Single by U2
- Released: 2 February 2014
- Recorded: 2010–2013 in California and New York City
- Genre: Rock, electronic rock
- Length: 3:47 (single version); 4:42 (album version);
- Label: Island
- Composer: U2
- Lyricist: Bono
- Producer: Danger Mouse

U2 singles chronology
| "Ordinary Love" (2013) | "Invisible" (2014) | "The Miracle (of Joey Ramone)" (2014) |

Music video
- "Invisible" on YouTube

= Invisible (U2 song) =

"Invisible" is a song by Irish rock band U2. Produced by Danger Mouse, it was released as a non-album single on 2 February 2014. The song was unveiled in a Super Bowl XLVIII television advertisement, launching a promotion that offered the song as a free digital download in the iTunes Store from 2–3 February.
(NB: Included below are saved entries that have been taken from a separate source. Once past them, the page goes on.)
-- ==== Sys2Proof/Machine/Assembler.lean ====
section
/-! DEFINITION. The assembler of 30_encoding R55 and the pseudo-instructions of R56: host-side text to commands. It is no part of
the core: `step` sees beats only. -/

namespace Sys2Proof.Machine

/-- Why a line does not assemble. Raised by `assemble` and `parseLine`; safe. -/
inductive AsmError where
  /-- an operand that is not `AsmOperand.wellFormed` (R55; log entry 14) -/
  | operandOutOfRange
  /-- text that is no operand of R55 -/
  | notAnOperand
  /-- a first word that is no mnemonic of R55 or R56 -/
  | unknownMnemonic
  /-- more operands than the line takes (log entry 14) -/
  | tooManyOperands
  deriving DecidableEq, Repr

/-- The 32-bit pattern of a well-formed operand (R55): a negative decimal gives its two's complement, and `q(x)` gives
`trunc_32(x * 2^24)`. -/
def asmPattern (o : AsmOperand) : Except AsmError Word :=
  if o.wellFormed then
    match o with
    | .dec v => .ok (BitVec.ofInt 32 v)
    | .hex v => .ok (BitVec.ofNat 32 v)
    | .q num places => .ok (BitVec.ofInt 32 (num * 2 ^ 24 / ((10 ^ places : Nat) : Int)))
  else .error .operandOutOfRange

/-- The commands a line stands for, in order (R55, R56). -/
def assemble (line : AsmLine) : Except AsmError (List Instr) :=
  match line with
  | .nop => .ok [.nop]
  | .init x y => do return [.init (← asmPattern x) (← asmPattern y)]
  | .reset => .ok [.reset]
  | .push x y => do return [.push (← asmPattern x) (← asmPattern y)]
  | .update len => do return [.update (← asmPattern len)]
  | .dout => .ok [.dout]
  | .rout => .ok [.rout]
  | .op7 => .ok [.reserved7]
  | .tick x y len => do
    let push := Instr.push (← asmPattern x) (← asmPattern y)
    return [push, .update (← asmPattern len)]
  | .tickio x y len => do
    let push := Instr.push (← asmPattern x) (← asmPattern y)
    return [push, .update (← asmPattern len), .dout, .rout]
  | .hold => .ok [.update 0]

/-! The text of a line, as characters -/

/-- The value of a digit, `0`-`9` and then `a`-`f` or `A`-`F`. -/
def digitValue (c : Char) : Option Nat :=
  if '0' ≤ c ∧ c ≤ '9' then some (c.toNat - '0'.toNat)
  else if 'a' ≤ c ∧ c ≤ 'f' then some (c.toNat - 'a'.toNat + 10)
  else if 'A' ≤ c ∧ c ≤ 'F' then some (c.toNat - 'A'.toNat + 10)
  else none

/-- The digits `cs` after the number `acc`. -/
def digitsFrom (base : Nat) : List Char → Nat → Option Nat
  | [], acc => some acc
  | c :: cs, acc =>
    match digitValue c with
    | some d => if d < base then digitsFrom base cs (acc * base + d) else none
    | none => none

/-- A number of one digit or more. -/
def parseDigits (base : Nat) (cs : List Char) : Option Nat := if cs = [] then none else digitsFrom base cs 0

/-- A number with a sign in front, if it has one. -/
def signed (neg : Bool) (n : Nat) : Int := if neg then -(n : Int) else n

/-- The text before the first `c`, and the text after it if there is a `c`. -/
def cutAt (c : Char) : List Char → List Char × Option (List Char)
  | [] => ([], none)
  | x :: xs => if x = c then ([], some xs) else let r := cutAt c xs; (x :: r.1, r.2)

/-- The decimal number of `q(...)`: digits, and perhaps a point and more digits. -/
def parseDecimal (neg : Bool) (cs : List Char) : Option AsmOperand :=
  match cutAt '.' cs with
  | (whole, none) => do return .q (signed neg (← parseDigits 10 whole)) 0
  | (whole, some frac) => do
    let w ← parseDigits 10 whole
    let f ← parseDigits 10 frac
    return .q (signed neg (w * 10 ^ frac.length + f)) frac.length

/-- An operand of R55. -/
def parseOperand : List Char → Option AsmOperand
  | '0' :: 'x' :: cs => do return .hex (← parseDigits 16 cs)
  | 'q' :: '(' :: cs =>
    match cutAt ')' cs with
    | ('-' :: inside, some []) => parseDecimal true inside
    | (inside, some []) => parseDecimal false inside
    | _ => none
  | '-' :: cs => do return .dec (signed true (← parseDigits 10 cs))
  | cs => do return .dec (signed false (← parseDigits 10 cs))

/-- The text without the spaces in front of it. -/
def trimLeft : List Char → List Char
  | [] => []
  | c :: cs => if c = ' ' then trimLeft cs else c :: cs

/-- The text without the spaces around it. -/
def trim (cs : List Char) : List Char := (trimLeft (trimLeft cs).reverse).reverse

/-- The operands' texts, cut at commas; a blank text holds none. -/
def operandTexts (cs : List Char) : List (List Char) := if trim cs = [] then [] else (cs.splitOn ',').map trim

/-- The operands' meanings. R55 does not say where an operand may be omitted: a text left blank before, between or after commas is
no operand and is rejected here, and only operands left off whole at the end of the line are omitted ones (DESIGN CHOICE, log
entry 14). -/
def parseOperands : List (List Char) → Except AsmError (List AsmOperand)
  | [] => .ok []
  | t :: ts =>
    match parseOperand t with
    | some o => do return o :: (← parseOperands ts)
    | none => .error .notAnOperand

/-- An operand of a line, 0 where it is omitted (R55). -/
def operandAt (os : List AsmOperand) (n : Nat) : AsmOperand := os.getD n (.dec 0)

/-- The line of a mnemonic and its operands (R55, R56). -/
def lineOf (name : List Char) (os : List AsmOperand) : Except AsmError AsmLine :=
  let withAtMost (n : Nat) (line : AsmLine) : Except AsmError AsmLine :=
    if os.length ≤ n then .ok line else .error .tooManyOperands
  if name = ['N', 'O', 'P'] then withAtMost 0 .nop
  else if name = ['I', 'N', 'I', 'T'] then withAtMost 2 (.init (operandAt os 0) (operandAt os 1))
  else if name = ['R', 'E', 'S', 'E', 'T'] then withAtMost 0 .reset
  else if name = ['P', 'U', 'S', 'H'] then withAtMost 2 (.push (operandAt os 0) (operandAt os 1))
  else if name = ['U', 'P', 'D', 'A', 'T', 'E'] then withAtMost 1 (.update (operandAt os 0))
  else if name = ['D', 'O', 'U', 'T'] then withAtMost 0 .dout
  else if name = ['R', 'O', 'U', 'T'] then withAtMost 0 .rout
  else if name = ['.', 'o', 'p', '7'] then withAtMost 0 .op7
  else if name = ['T', 'I', 'C', 'K'] then withAtMost 3 (.tick (operandAt os 0) (operandAt os 1) (operandAt os 2))
  else if name = ['T', 'I', 'C', 'K', 'I', 'O'] then
    withAtMost 3 (.tickio (operandAt os 0) (operandAt os 1) (operandAt os 2))
  else if name = ['H', 'O', 'L', 'D'] then withAtMost 0 .hold
  else .error .unknownMnemonic

/-- One line of text: `;` starts a comment, and a line without a command is none (R55). -/
def parseLine (text : List Char) : Except AsmError (Option AsmLine) :=
  match trim (cutAt ';' text).1 with
  | [] => .ok none
  | cs =>
    let (name, rest) := cutAt ' ' cs
    do return some (← lineOf name (← parseOperands (operandTexts (rest.getD []))))

/-- The beats a line of text assembles to (R48, R55, R56). -/
def assembleText (text : List Char) : Except AsmError (List Beat) := do
  match ← parseLine text with
  | none => return []
  | some line => return (← assemble line).map encode

end Sys2Proof.Machine
end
For each download of the track, Bank of America donated $1 to (RED), an organisation co-founded by lead vocalist Bono, to fight HIV/AIDS. Ultimately, $3.1 million was raised during the 36-hour promotion. Since 4 February, "Invisible" has been available as a paid download that continues to benefit (RED).

Written and recorded during the sessions for the band's 14th album Songs of Innocence, "Invisible" was the second non-album single to be issued leading up to the album's September 2014 release, following "Ordinary Love" in 2013. A longer version of "Invisible" was later included as a hidden track on certain deluxe editions of Songs of Innocence. Lyrically, "Invisible" was inspired by the group's early experiences of leaving home to play in London with the desire to be noticed by audiences, as well as Bono's tumultuous relationship with his father.

The song, described as an electronic-tinged rock anthem, was met with generally favourable reviews from music critics. The song has also charted in several countries, and topped the Billboard Adult Alternative Songs chart in the United States. A music video for the song was directed by Mark Romanek and released on 11 February 2014. U2 performed the song on the premiere episode of The Tonight Show Starring Jimmy Fallon on the observation deck of 30 Rockefeller Plaza in New York City.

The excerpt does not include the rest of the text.